* _Assigned task_
Output a verbatim copy of the data, cut off after the line that contains "simp only [fromBits, List.getElem_map, List.getElem_range]".

* _Exercise materials_
_ _ _ _ _ _ _
-- ==== Sys2Proof/Laws/Bytes.lean ====
section
/-! SUPPORT. The laws of the byte-string notation (Machine/Operands.lean): bits of a packed string, equality by bits,
nibble views, bytewise XOR. -/

namespace Sys2Proof.Machine

theorem byteAt_eq_getElem (s : Bytes) (i : Nat) (h : i < s.length) : byteAt s i = s[i] := by
  simp [byteAt, List.getD, h]

/-- Two strings of equal length with equal bytes are equal. -/
theorem bytes_ext {s t : Bytes} (hl : s.length = t.length) (h : ∀ i < s.length, byteAt s i = byteAt t i) : s = t := by
  apply List.ext_getElem hl
  intro i h1 h2
  have := h i h1
  rwa [byteAt_eq_getElem s i h1, byteAt_eq_getElem t i h2] at this

theorem packByte_getMsbD (f : Nat → Bool) (k : Nat) (h : k < 8) : (packByte f).getMsbD k = f k := by
  have : k = 0 ∨ k = 1 ∨ k = 2 ∨ k = 3 ∨ k = 4 ∨ k = 5 ∨ k = 6 ∨ k = 7 := by omega
  unfold packByte
  rcases this with h | h | h | h | h | h | h | h <;> subst h <;>
    exact BitVec.getMsbD_ofBoolListBE ..

@[simp] theorem fromBits_length (n : Nat) (b : Nat → Bool) : (fromBits n b).length = n := by
  simp [fromBits]

/-- `Bit(FromBits(b), i) = b i` (R14). -/
theorem bitAt_fromBits (n : Nat) (b : Nat → Bool) (i : Nat) (h : i < 8 * n) : bitAt (fromBits n b) i = b i := by
  have hi : i / 8 < n := by omega
  unfold bitAt
  rw [byteAt_eq_getElem _ _ (by simpa using hi)]
  simp only [fromBits, List.getElem_map, List.getElem_range]
  rw [packByte_getMsbD _ _ (by omega)]
  congr 1
  omega

theorem byteAt_getMsbD (s : Bytes) (i k : Nat) (h : k < 8) : (byteAt s i).getMsbD k = bitAt s (8 * i + k) := by
  unfold bitAt
  rw [show (8 * i + k) / 8 = i by omega, show (8 * i + k) % 8 = k by omega]

/-- Two strings of equal length with equal bits are equal. -/
theorem bytes_ext_bitAt {s t : Bytes} (hl : s.length = t.length) (h : ∀ i < 8 * s.length, bitAt s i = bitAt t i) :
    s = t := by
  apply bytes_ext hl
  intro i hi
  apply BitVec.eq_of_getMsbD_eq
  intro k hk
  rw [byteAt_getMsbD s i k hk, byteAt_getMsbD t i k hk]
  exact h _ (by omega)

/-! ## XOR -/

@[simp] theorem xorBytes_length (s t : Bytes) : (xorBytes s t).length = min s.length t.length := by
  simp [xorBytes]

theorem byteAt_xorBytes (s t : Bytes) (h : s.length = t.length) (i : Nat) :
    byteAt (xorBytes s t) i = byteAt s i ^^^ byteAt t i := by
  by_cases hi : i < s.length
  · rw [byteAt_eq_getElem _ _ (by simpa [← h] using hi), byteAt_eq_getElem _ _ hi, byteAt_eq_getElem _ _ (h ▸ hi)]
    simp [xorBytes]
  · have hz : ∀ u : Bytes, u.length ≤ i → byteAt u i = 0#8 := by
      intro u hu
      simp [byteAt, List.getD, List.getElem?_eq_none hu]
    rw [hz _ (by simp; omega), hz s (by omega), hz t (by omega)]
    rfl

theorem bitAt_xorBytes (s t : Bytes) (h : s.length = t.length) (i : Nat) :
    bitAt (xorBytes s t) i = (bitAt s i ^^ bitAt t i) := by
  unfold bitAt
  rw [byteAt_xorBytes s t h, BitVec.getMsbD_xor]

/-- XOR with the same string of the same length twice is the identity. -/
theorem xorBytes_xorBytes (s t : Bytes) (h : s.length = t.length) : xorBytes (xorBytes s t) t = s := by
  apply bytes_ext (by simp [h])
  intro i _
  rw [byteAt_xorBytes _ _ (by simp [h]), byteAt_xorBytes _ _ h, BitVec.xor_assoc, BitVec.xor_self, BitVec.xor_zero]

/-! ## Nibbles -/

@[simp] theorem hiNib_nibPair (h l : Nibble) : hiNib (nibPair h l) = h := by
  revert h l; decide

@[simp] theorem loNib_nibPair (h l : Nibble) : loNib (nibPair h l) = l := by
  revert h l; decide

@[simp] theorem nibPair_hiNib_loNib (b : Byte) : nibPair (hiNib b) (loNib b) = b := by
  revert b; decide

@[simp] theorem swapNib_swapNib (b : Byte) : swapNib (swapNib b) = b := by
  simp [swapNib]

@[simp] theorem nibbles_length (s : Bytes) : (nibbles s).length = 2 * s.length := by
  induction s with
  | nil => rfl
  | cons b s ih => simp [nibbles, ih]; omega

@[simp] theorem fromNibbles_nibbles (s : Bytes) : fromNibbles (nibbles s) = s := by
  induction s with
  | nil => rfl
  | cons b s ih => simp [nibbles, fromNibbles, ih]

/-- Splitting the bytes of an even number of nibbles gives the nibbles back. -/
theorem nibbles_fromNibbles (n : Nat) (l : List Nibble) (h : l.length = 2 * n) : nibbles (fromNibbles l) = l := by
  induction n generalizing l with
  | zero => simp only [Nat.mul_zero, List.length_eq_zero_iff] at h; subst h; rfl
  | succ n ih =>
    match l, h with
    | a :: b :: rest, h =>
      simp only [fromNibbles, nibbles, hiNib_nibPair, loNib_nibPair]
      rw [ih rest (by simp only [List.length_cons] at h; omega)]
    | [_], h => simp at h; omega
    | [], h => simp at h

theorem fromNibbles_length (n : Nat) (l : List Nibble) (h : l.length = 2 * n) : (fromNibbles l).length = n := by
  have := congrArg List.length (nibbles_fromNibbles n l h)
  rw [nibbles_length] at this
  omega

/-! ## Blocks -/

@[simp] theorem blocks8_length (n : Nat) (s : Bytes) : (blocks8 n s).length = n := by
  induction n generalizing s with
  | zero => rfl
  | succ n ih => simp [blocks8, ih]

theorem blocks8_getElem (n : Nat) (s : Bytes) (i : Nat) (h : i < (blocks8 n s).length) :
    (blocks8 n s)[i] = (s.drop (8 * i)).take 8 := by
  induction n generalizing s i with
  | zero => simp [blocks8] at h
  | succ n ih =>
    cases i with
    | zero => simp [blocks8]
    | succ i =>
      simp only [blocks8, List.getElem_cons_succ]
      rw [ih]
      rw [List.drop_drop, show 8 + 8 * i = 8 * (i + 1) by omega]

/-- Every block of a string of `8n` bytes or more has 8 bytes. -/
theorem blocks8_mem_length (n : Nat) (s : Bytes) (hs : 8 * n ≤ s.length) (b : Bytes) (hb : b ∈ blocks8 n s) :
    b.length = 8 := by
  induction n generalizing s with
  | zero => simp [blocks8] at hb
  | succ n ih =>
    simp only [blocks8, List.mem_cons] at hb
    rcases hb with rfl | hb
    · simp; omega
    · exact ih (s.drop 8) (by simp; omega) hb

/-! ## Operands -/

@[simp] theorem State.keyMaterial_length (s : State) : s.keyMaterial.length = s.keylen.toNat := by
  simp [State.keyMaterial, Memory.slice]

@[simp] theorem State.inputBytes_length (s : State) : s.inputBytes.length = s.ilen.toNat := by
  simp [State.inputBytes, Memory.slice]

@[simp] theorem State.inputBlock_length (s : State) : s.inputBlock.length = 8 := by
  simp [State.inputBlock, Memory.slice]

@[simp] theorem State.ivBytes_length (s : State) : s.ivBytes.length = 8 := by
  simp [State.ivBytes, Memory.slice]

@[simp] theorem Memory.table_length (m : Memory) (n : Nat) : (m.table n).length = n := by
  simp [Memory.table, Memory.slice]

@[simp] theorem tableBytes_length (t : List Nat) : (tableBytes t).length = t.length := by
  simp [tableBytes]

@[simp] theorem Memory.rows_length (m : Memory) (n : Nat) : (m.rows n).length = n := by
  simp [Memory.rows]

end Sys2Proof.Machine
end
_ _ _ _ _ _ _
* _Written solution_
-- ==== Sys2Proof/Laws/Bytes.lean ====
section
/-! SUPPORT. The laws of the byte-string notation (Machine/Operands.lean): bits of a packed string, equality by bits,
nibble views, bytewise XOR. -/

namespace Sys2Proof.Machine

theorem byteAt_eq_getElem (s : Bytes) (i : Nat) (h : i < s.length) : byteAt s i = s[i] := by
  simp [byteAt, List.getD, h]

/-- Two strings of equal length with equal bytes are equal. -/
theorem bytes_ext {s t : Bytes} (hl : s.length = t.length) (h : ∀ i < s.length, byteAt s i = byteAt t i) : s = t := by
  apply List.ext_getElem hl
  intro i h1 h2
  have := h i h1
  rwa [byteAt_eq_getElem s i h1, byteAt_eq_getElem t i h2] at this

theorem packByte_getMsbD (f : Nat → Bool) (k : Nat) (h : k < 8) : (packByte f).getMsbD k = f k := by
  have : k = 0 ∨ k = 1 ∨ k = 2 ∨ k = 3 ∨ k = 4 ∨ k = 5 ∨ k = 6 ∨ k = 7 := by omega
  unfold packByte
  rcases this with h | h | h | h | h | h | h | h <;> subst h <;>
    exact BitVec.getMsbD_ofBoolListBE ..

@[simp] theorem fromBits_length (n : Nat) (b : Nat → Bool) : (fromBits n b).length = n := by
  simp [fromBits]

/-- `Bit(FromBits(b), i) = b i` (R14). -/
theorem bitAt_fromBits (n : Nat) (b : Nat → Bool) (i : Nat) (h : i < 8 * n) : bitAt (fromBits n b) i = b i := by
  have hi : i / 8 < n := by omega
  unfold bitAt
  rw [byteAt_eq_getElem _ _ (by simpa using hi)]
  simp only [fromBits, List.getElem_map, List.getElem_range]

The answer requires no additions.